===== Excerpted data =====

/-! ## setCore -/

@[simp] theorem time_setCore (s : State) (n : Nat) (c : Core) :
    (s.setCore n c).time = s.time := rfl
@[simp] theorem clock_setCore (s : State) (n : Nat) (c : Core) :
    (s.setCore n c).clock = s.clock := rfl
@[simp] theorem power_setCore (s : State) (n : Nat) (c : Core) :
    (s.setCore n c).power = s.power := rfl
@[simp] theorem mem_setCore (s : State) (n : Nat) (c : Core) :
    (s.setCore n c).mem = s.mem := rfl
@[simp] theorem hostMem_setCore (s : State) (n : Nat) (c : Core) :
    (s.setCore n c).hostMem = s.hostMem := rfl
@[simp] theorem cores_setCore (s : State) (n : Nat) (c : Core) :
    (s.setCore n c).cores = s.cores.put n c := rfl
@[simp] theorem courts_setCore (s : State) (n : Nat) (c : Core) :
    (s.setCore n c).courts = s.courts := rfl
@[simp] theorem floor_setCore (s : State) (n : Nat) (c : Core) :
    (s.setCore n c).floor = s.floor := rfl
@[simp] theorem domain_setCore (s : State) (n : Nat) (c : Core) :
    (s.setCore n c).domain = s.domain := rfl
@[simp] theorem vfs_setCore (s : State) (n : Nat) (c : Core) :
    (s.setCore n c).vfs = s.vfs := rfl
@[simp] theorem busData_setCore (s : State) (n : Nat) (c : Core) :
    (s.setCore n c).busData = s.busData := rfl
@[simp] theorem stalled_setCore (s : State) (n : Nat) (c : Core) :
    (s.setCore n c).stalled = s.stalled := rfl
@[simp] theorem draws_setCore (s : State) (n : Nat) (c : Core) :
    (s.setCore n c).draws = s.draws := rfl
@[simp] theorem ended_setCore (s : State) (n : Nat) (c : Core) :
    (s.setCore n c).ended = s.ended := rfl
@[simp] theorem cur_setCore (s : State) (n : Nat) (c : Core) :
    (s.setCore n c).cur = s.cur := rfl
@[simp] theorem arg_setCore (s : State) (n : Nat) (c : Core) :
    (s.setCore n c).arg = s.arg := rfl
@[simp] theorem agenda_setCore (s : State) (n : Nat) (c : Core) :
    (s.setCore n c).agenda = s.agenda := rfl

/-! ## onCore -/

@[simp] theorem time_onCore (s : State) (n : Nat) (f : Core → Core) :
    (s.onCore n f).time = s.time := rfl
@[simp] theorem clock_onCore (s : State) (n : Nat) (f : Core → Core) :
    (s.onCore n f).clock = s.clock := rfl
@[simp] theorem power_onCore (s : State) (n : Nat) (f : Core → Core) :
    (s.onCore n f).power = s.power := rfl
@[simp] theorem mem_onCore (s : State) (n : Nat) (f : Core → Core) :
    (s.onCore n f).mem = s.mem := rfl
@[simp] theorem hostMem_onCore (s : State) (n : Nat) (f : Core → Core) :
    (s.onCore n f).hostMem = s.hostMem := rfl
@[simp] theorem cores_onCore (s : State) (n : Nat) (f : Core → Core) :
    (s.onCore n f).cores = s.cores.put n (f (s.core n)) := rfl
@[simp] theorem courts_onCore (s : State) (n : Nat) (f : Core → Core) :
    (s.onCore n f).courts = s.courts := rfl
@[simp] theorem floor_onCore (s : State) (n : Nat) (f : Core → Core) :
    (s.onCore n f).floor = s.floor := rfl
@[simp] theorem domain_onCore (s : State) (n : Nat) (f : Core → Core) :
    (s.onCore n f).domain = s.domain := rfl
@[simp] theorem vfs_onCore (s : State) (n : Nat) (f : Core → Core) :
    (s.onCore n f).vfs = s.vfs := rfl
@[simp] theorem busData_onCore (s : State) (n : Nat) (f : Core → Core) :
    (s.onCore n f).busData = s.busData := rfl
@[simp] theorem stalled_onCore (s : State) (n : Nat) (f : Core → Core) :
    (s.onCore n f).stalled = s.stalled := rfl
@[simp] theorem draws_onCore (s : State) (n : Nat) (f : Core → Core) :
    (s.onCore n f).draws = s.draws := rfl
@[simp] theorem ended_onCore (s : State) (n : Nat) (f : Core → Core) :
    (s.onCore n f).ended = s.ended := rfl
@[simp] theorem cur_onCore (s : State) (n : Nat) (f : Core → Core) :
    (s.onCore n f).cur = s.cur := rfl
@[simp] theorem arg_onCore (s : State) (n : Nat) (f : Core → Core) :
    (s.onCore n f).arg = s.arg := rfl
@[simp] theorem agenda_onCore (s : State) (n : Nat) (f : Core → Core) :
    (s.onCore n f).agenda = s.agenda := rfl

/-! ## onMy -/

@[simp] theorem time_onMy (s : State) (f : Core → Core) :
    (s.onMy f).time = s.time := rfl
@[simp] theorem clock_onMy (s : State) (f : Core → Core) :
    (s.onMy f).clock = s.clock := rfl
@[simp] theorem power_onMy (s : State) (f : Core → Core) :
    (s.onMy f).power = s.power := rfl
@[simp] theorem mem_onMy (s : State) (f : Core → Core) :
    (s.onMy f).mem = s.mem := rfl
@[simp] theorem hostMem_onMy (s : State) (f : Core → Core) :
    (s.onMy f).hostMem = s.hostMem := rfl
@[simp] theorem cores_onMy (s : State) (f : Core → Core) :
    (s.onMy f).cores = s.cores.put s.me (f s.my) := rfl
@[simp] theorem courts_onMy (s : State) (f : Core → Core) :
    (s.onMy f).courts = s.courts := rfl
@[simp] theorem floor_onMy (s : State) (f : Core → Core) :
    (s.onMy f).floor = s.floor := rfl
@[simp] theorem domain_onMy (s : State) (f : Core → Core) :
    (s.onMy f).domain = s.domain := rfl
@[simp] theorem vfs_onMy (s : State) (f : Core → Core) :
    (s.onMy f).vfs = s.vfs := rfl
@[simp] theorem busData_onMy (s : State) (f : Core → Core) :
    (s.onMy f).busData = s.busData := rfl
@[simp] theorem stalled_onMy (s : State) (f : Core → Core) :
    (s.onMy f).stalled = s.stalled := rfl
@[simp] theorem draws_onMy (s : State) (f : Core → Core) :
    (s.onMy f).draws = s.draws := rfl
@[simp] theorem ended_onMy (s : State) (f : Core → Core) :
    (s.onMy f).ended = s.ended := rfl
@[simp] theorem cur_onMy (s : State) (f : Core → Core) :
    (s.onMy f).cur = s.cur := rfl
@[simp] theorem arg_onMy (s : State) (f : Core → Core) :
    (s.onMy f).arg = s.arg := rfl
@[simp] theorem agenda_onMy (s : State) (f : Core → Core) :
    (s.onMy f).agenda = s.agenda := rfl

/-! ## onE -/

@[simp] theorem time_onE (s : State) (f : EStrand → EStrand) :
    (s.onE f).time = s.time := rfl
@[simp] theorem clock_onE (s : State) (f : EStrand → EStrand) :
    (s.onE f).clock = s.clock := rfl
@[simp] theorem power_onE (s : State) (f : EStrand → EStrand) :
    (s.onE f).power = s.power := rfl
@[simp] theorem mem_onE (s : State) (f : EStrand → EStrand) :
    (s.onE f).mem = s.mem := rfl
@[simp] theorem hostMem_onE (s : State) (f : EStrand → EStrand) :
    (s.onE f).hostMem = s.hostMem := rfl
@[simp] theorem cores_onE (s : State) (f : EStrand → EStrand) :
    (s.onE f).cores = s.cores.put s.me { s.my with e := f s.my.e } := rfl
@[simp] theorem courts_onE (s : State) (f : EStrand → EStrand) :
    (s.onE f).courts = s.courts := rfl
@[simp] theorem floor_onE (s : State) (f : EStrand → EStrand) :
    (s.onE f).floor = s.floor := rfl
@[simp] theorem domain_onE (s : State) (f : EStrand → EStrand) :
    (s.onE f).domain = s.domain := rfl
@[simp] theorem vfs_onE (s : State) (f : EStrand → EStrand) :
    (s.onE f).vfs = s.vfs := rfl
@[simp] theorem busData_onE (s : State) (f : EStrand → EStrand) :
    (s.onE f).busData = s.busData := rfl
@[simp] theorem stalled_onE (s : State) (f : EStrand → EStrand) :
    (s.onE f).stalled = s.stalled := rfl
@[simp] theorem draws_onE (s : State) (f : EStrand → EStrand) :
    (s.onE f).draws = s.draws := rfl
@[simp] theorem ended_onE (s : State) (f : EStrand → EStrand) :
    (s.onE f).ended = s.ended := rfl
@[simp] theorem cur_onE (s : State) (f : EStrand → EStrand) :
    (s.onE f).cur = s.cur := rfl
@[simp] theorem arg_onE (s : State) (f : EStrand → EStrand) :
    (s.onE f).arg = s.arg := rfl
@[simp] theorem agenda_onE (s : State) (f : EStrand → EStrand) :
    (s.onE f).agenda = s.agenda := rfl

=====

• **Task objective**: Please give back exactly the lines of the listing above that run from the one containing "theorem arg_onCore (s" through the one containing "theorem courts_onMy (s", and only those.

• **Task solution**:
@[simp] theorem arg_onCore (s : State) (n : Nat) (f : Core → Core) :
    (s.onCore n f).arg = s.arg := rfl
@[simp] theorem agenda_onCore (s : State) (n : Nat) (f : Core → Core) :
    (s.onCore n f).agenda = s.agenda := rfl

/-! ## onMy -/

@[simp] theorem time_onMy (s : State) (f : Core → Core) :
    (s.onMy f).time = s.time := rfl
@[simp] theorem clock_onMy (s : State) (f : Core → Core) :
    (s.onMy f).clock = s.clock := rfl
@[simp] theorem power_onMy (s : State) (f : Core → Core) :
    (s.onMy f).power = s.power := rfl
@[simp] theorem mem_onMy (s : State) (f : Core → Core) :
    (s.onMy f).mem = s.mem := rfl
@[simp] theorem hostMem_onMy (s : State) (f : Core → Core) :
    (s.onMy f).hostMem = s.hostMem := rfl
@[simp] theorem cores_onMy (s : State) (f : Core → Core) :
    (s.onMy f).cores = s.cores.put s.me (f s.my) := rfl
@[simp] theorem courts_onMy (s : State) (f : Core → Core) :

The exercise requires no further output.